▶ _WHAT YOU ARE ASKED TO DO_: Copy the data below exactly.

▶ _Stored items_:
################

/-- Build one head, if its segment has one: staged, or skipped with HEAD_ERR (R97, R98). `ecc`: the units in whose reads
an error was found, with what was. -/
def buildHead (q : Nat) (ecc : List (Nat × Fin 3)) (e : Nat × Micro) (s : State) : State :=
  let d := s.segDesc e.1
  if !sdHead d then s
  else
    let grp := s.maskGroup q (sdGrp d)
    let snap := s.snapshotSet q (mwTset e.2) grp
    let n := (members grp).length
    let h := min (sdLen d) 64
    let exp := if sdEnc d = 1 then sdParam d * sdStride d else h * sdStride d
    let bytes := roundUp (exp + 64 + (if sdEnc d = 4 then sdStride d else 0)) 1024
    let used := (s.m q).heads.foldl (fun a x => a + x.bytes) 0
    if !s.descOk d n (s.snapWidth q snap) || (sdEnc d = 1 && 64 * 1024 < exp) || s.headBytes q < used + bytes then
      s.raise (F.MEM_QSTAT_HEAD_ERR q)
    else
      let all := s.hbmUnits d (volume d n)
      let k := match sdEnc d with
        | 0 => min (volume d n) (ceilDiv (h * sdStride d) 64)
        | 1 => volume d n
        | 3 => volume d n
        | _ => min (volume d n) (ceilDiv (neededFrom d snap all h {}) 64)
      let found (u : Nat) : Nat := ((ecc.find? fun y => y.1 = u).map (·.2.val)).getD 0
      let units := (all.take k).map fun x => (x.1, x.2.1, found x.2.2.2 == 2, x.2.2.2)
      let inA := (units.filter fun x => !stackB x.2.2.2).length
      let s := units.foldl (fun s x => readOutcome (found x.2.2.2) x.2.2.2 s) ((s.count 0x80 inA).count 0x82 (k - inA))
      { s.setM q { s.m q with heads := (s.m q).heads ++ [{ seg := e.1, bytes := bytes, units := units }] } with
        hostBudget := s.hostBudget - k }

/-- A head build starts (R98): accepted in IDLE, HALTED and PARKED. -/
def startBuild (q : Nat) (s : State) : State :=
  if s.stopped q then
    (s.setM q { s.m q with build := true, heads := [] }).setBit (F.MEM_QSTAT_HEAD_BUSY q) true
  else s

/-- A head build ends: every HEAD = 1 segment named in the control store, in ascending index order. -/
def endBuild (q : Nat) (ecc : List (Nat × Fin 3)) (s : State) : State :=
  if (s.m q).build then
    let segs := (namedSegs q s).foldl (fun l e => insertSeg e l) []
    let s := segs.foldl (fun s e => buildHead q ecc e s) s
    (s.setM q { s.m q with build := false }).setBit (F.MEM_QSTAT_HEAD_BUSY q) false
  else s

/-! ### Changes that wait for a boundary (R124, R126, R144) -/

def settleChan (c b : Nat) (s : State) : State :=
  let x := s.chan c
  let x := match x.dskPend with
    | some (t, d, k) => if t ≤ b then { x with dskD := d, dskC := k, dskPend := none } else x
    | none => x
  let x := match x.ncoPend with
    | some (t, f, p, d) => if t ≤ b then { x with ftw := f, ph := p, duty := d, ncoPend := none } else x
    | none => x
  let s := if x = s.chan c then s else s.setChan c x
  match x.corrPend with
  | some (t, d, k, v) => if t ≤ b then putCorr c d k v s else s
  | none => s

def settleQuarter (q b : Nat) (s : State) : State := forAll (List.range 64) (fun i s => settleChan (q * 64 + i) b s) s

/-! ### Capture (R210) -/

/-- Completed capture units go to HBM in the granule after the one that completed them. -/
def writeCapture (q : Nat) (s : State) : State :=
  let x := s.r q
  x.capOut.foldl (fun s u =>
    let base := s.fld (F.QRES_CAP_BASE_L_BASE q) + 2 ^ 16 * s.fld (F.QRES_CAP_BASE_H_BASE q)
    let size := 64 * 2 ^ s.fld (F.QRES_CAP_SIZE_SIZE q)
    let w := s.fld (F.QRES_CAP_WIDX_L_WIDX q) + 2 ^ 16 * s.fld (F.QRES_CAP_WIDX_H_WIDX q)
    let unit := base * 64 + w
    let s := (s.setHbm (unit * 64) (bytesOf u.toNat 64)).count (if stackB unit then 0x83 else 0x81) 1
    let w' := if w + 1 < size then w + 1 else 0
    let s := (s.setFld (F.QRES_CAP_WIDX_L_WIDX q) w').setFld (F.QRES_CAP_WIDX_H_WIDX q) (w' / 2 ^ 16)
    if w' = 0 then s.raise (F.QRES_STAT_CAP_WRAP q) else s) (s.setR q { x with capOut := [] })

/-- Append bits to the capture stream. -/
def captureBits (q : Nat) (bits : List Bool) (s : State) : State :=
  let x := s.r q
  let v := bits.foldr (fun b a => (if b then 1 else 0) + 2 * a) 0
  let all := x.capBits + v * 2 ^ x.capLen
  let len := x.capLen + bits.length
  let n := len / 512
  s.setR q { x with
    capOut := x.capOut ++ (List.range n).map (fun k => BitVec.ofNat 512 (all / 2 ^ (512 * k)))
    capBits := all / 2 ^ (512 * n)
    capLen := len - 512 * n }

################

▶ _SOLVED PROBLEM_:
/-- Build one head, if its segment has one: staged, or skipped with HEAD_ERR (R97, R98). `ecc`: the units in whose reads
an error was found, with what was. -/
def buildHead (q : Nat) (ecc : List (Nat × Fin 3)) (e : Nat × Micro) (s : State) : State :=
  let d := s.segDesc e.1
  if !sdHead d then s
  else
    let grp := s.maskGroup q (sdGrp d)
    let snap := s.snapshotSet q (mwTset e.2) grp
    let n := (members grp).length
    let h := min (sdLen d) 64
    let exp := if sdEnc d = 1 then sdParam d * sdStride d else h * sdStride d
    let bytes := roundUp (exp + 64 + (if sdEnc d = 4 then sdStride d else 0)) 1024
    let used := (s.m q).heads.foldl (fun a x => a + x.bytes) 0
    if !s.descOk d n (s.snapWidth q snap) || (sdEnc d = 1 && 64 * 1024 < exp) || s.headBytes q < used + bytes then
      s.raise (F.MEM_QSTAT_HEAD_ERR q)
    else
      let all := s.hbmUnits d (volume d n)
      let k := match sdEnc d with
        | 0 => min (volume d n) (ceilDiv (h * sdStride d) 64)
        | 1 => volume d n
        | 3 => volume d n
        | _ => min (volume d n) (ceilDiv (neededFrom d snap all h {}) 64)
      let found (u : Nat) : Nat := ((ecc.find? fun y => y.1 = u).map (·.2.val)).getD 0
      let units := (all.take k).map fun x => (x.1, x.2.1, found x.2.2.2 == 2, x.2.2.2)
      let inA := (units.filter fun x => !stackB x.2.2.2).length
      let s := units.foldl (fun s x => readOutcome (found x.2.2.2) x.2.2.2 s) ((s.count 0x80 inA).count 0x82 (k - inA))
      { s.setM q { s.m q with heads := (s.m q).heads ++ [{ seg := e.1, bytes := bytes, units := units }] } with
        hostBudget := s.hostBudget - k }

/-- A head build starts (R98): accepted in IDLE, HALTED and PARKED. -/
def startBuild (q : Nat) (s : State) : State :=
  if s.stopped q then
    (s.setM q { s.m q with build := true, heads := [] }).setBit (F.MEM_QSTAT_HEAD_BUSY q) true
  else s

/-- A head build ends: every HEAD = 1 segment named in the control store, in ascending index order. -/
def endBuild (q : Nat) (ecc : List (Nat × Fin 3)) (s : State) : State :=
  if (s.m q).build then
    let segs := (namedSegs q s).foldl (fun l e => insertSeg e l) []
    let s := segs.foldl (fun s e => buildHead q ecc e s) s
    (s.setM q { s.m q with build := false }).setBit (F.MEM_QSTAT_HEAD_BUSY q) false
  else s

/-! ### Changes that wait for a boundary (R124, R126, R144) -/

def settleChan (c b : Nat) (s : State) : State :=
  let x := s.chan c
  let x := match x.dskPend with
    | some (t, d, k) => if t ≤ b then { x with dskD := d, dskC := k, dskPend := none } else x
    | none => x
  let x := match x.ncoPend with
    | some (t, f, p, d) => if t ≤ b then { x with ftw := f, ph := p, duty := d, ncoPend := none } else x
    | none => x
  let s := if x = s.chan c then s else s.setChan c x
  match x.corrPend with
  | some (t, d, k, v) => if t ≤ b then putCorr c d k v s else s
  | none => s

def settleQuarter (q b : Nat) (s : State) : State := forAll (List.range 64) (fun i s => settleChan (q * 64 + i) b s) s

/-! ### Capture (R210) -/

/-- Completed capture units go to HBM in the granule after the one that completed them. -/
def writeCapture (q : Nat) (s : State) : State :=
  let x := s.r q
  x.capOut.foldl (fun s u =>
    let base := s.fld (F.QRES_CAP_BASE_L_BASE q) + 2 ^ 16 * s.fld (F.QRES_CAP_BASE_H_BASE q)
    let size := 64 * 2 ^ s.fld (F.QRES_CAP_SIZE_SIZE q)
    let w := s.fld (F.QRES_CAP_WIDX_L_WIDX q) + 2 ^ 16 * s.fld (F.QRES_CAP_WIDX_H_WIDX q)
    let unit := base * 64 + w
    let s := (s.setHbm (unit * 64) (bytesOf u.toNat 64)).count (if stackB unit then 0x83 else 0x81) 1
    let w' := if w + 1 < size then w + 1 else 0
    let s := (s.setFld (F.QRES_CAP_WIDX_L_WIDX q) w').setFld (F.QRES_CAP_WIDX_H_WIDX q) (w' / 2 ^ 16)
    if w' = 0 then s.raise (F.QRES_STAT_CAP_WRAP q) else s) (s.setR q { x with capOut := [] })

/-- Append bits to the capture stream. -/
def captureBits (q : Nat) (bits : List Bool) (s : State) : State :=
  let x := s.r q
  let v := bits.foldr (fun b a => (if b then 1 else 0) + 2 * a) 0
  let all := x.capBits + v * 2 ^ x.capLen
  let len := x.capLen + bits.length
  let n := len / 512
  s.setR q { x with
    capOut := x.capOut ++ (List.range n).map (fun k => BitVec.ofNat 512 (all / 2 ^ (512 * k)))
    capBits := all / 2 ^ (512 * n)
    capLen := len - 512 * n }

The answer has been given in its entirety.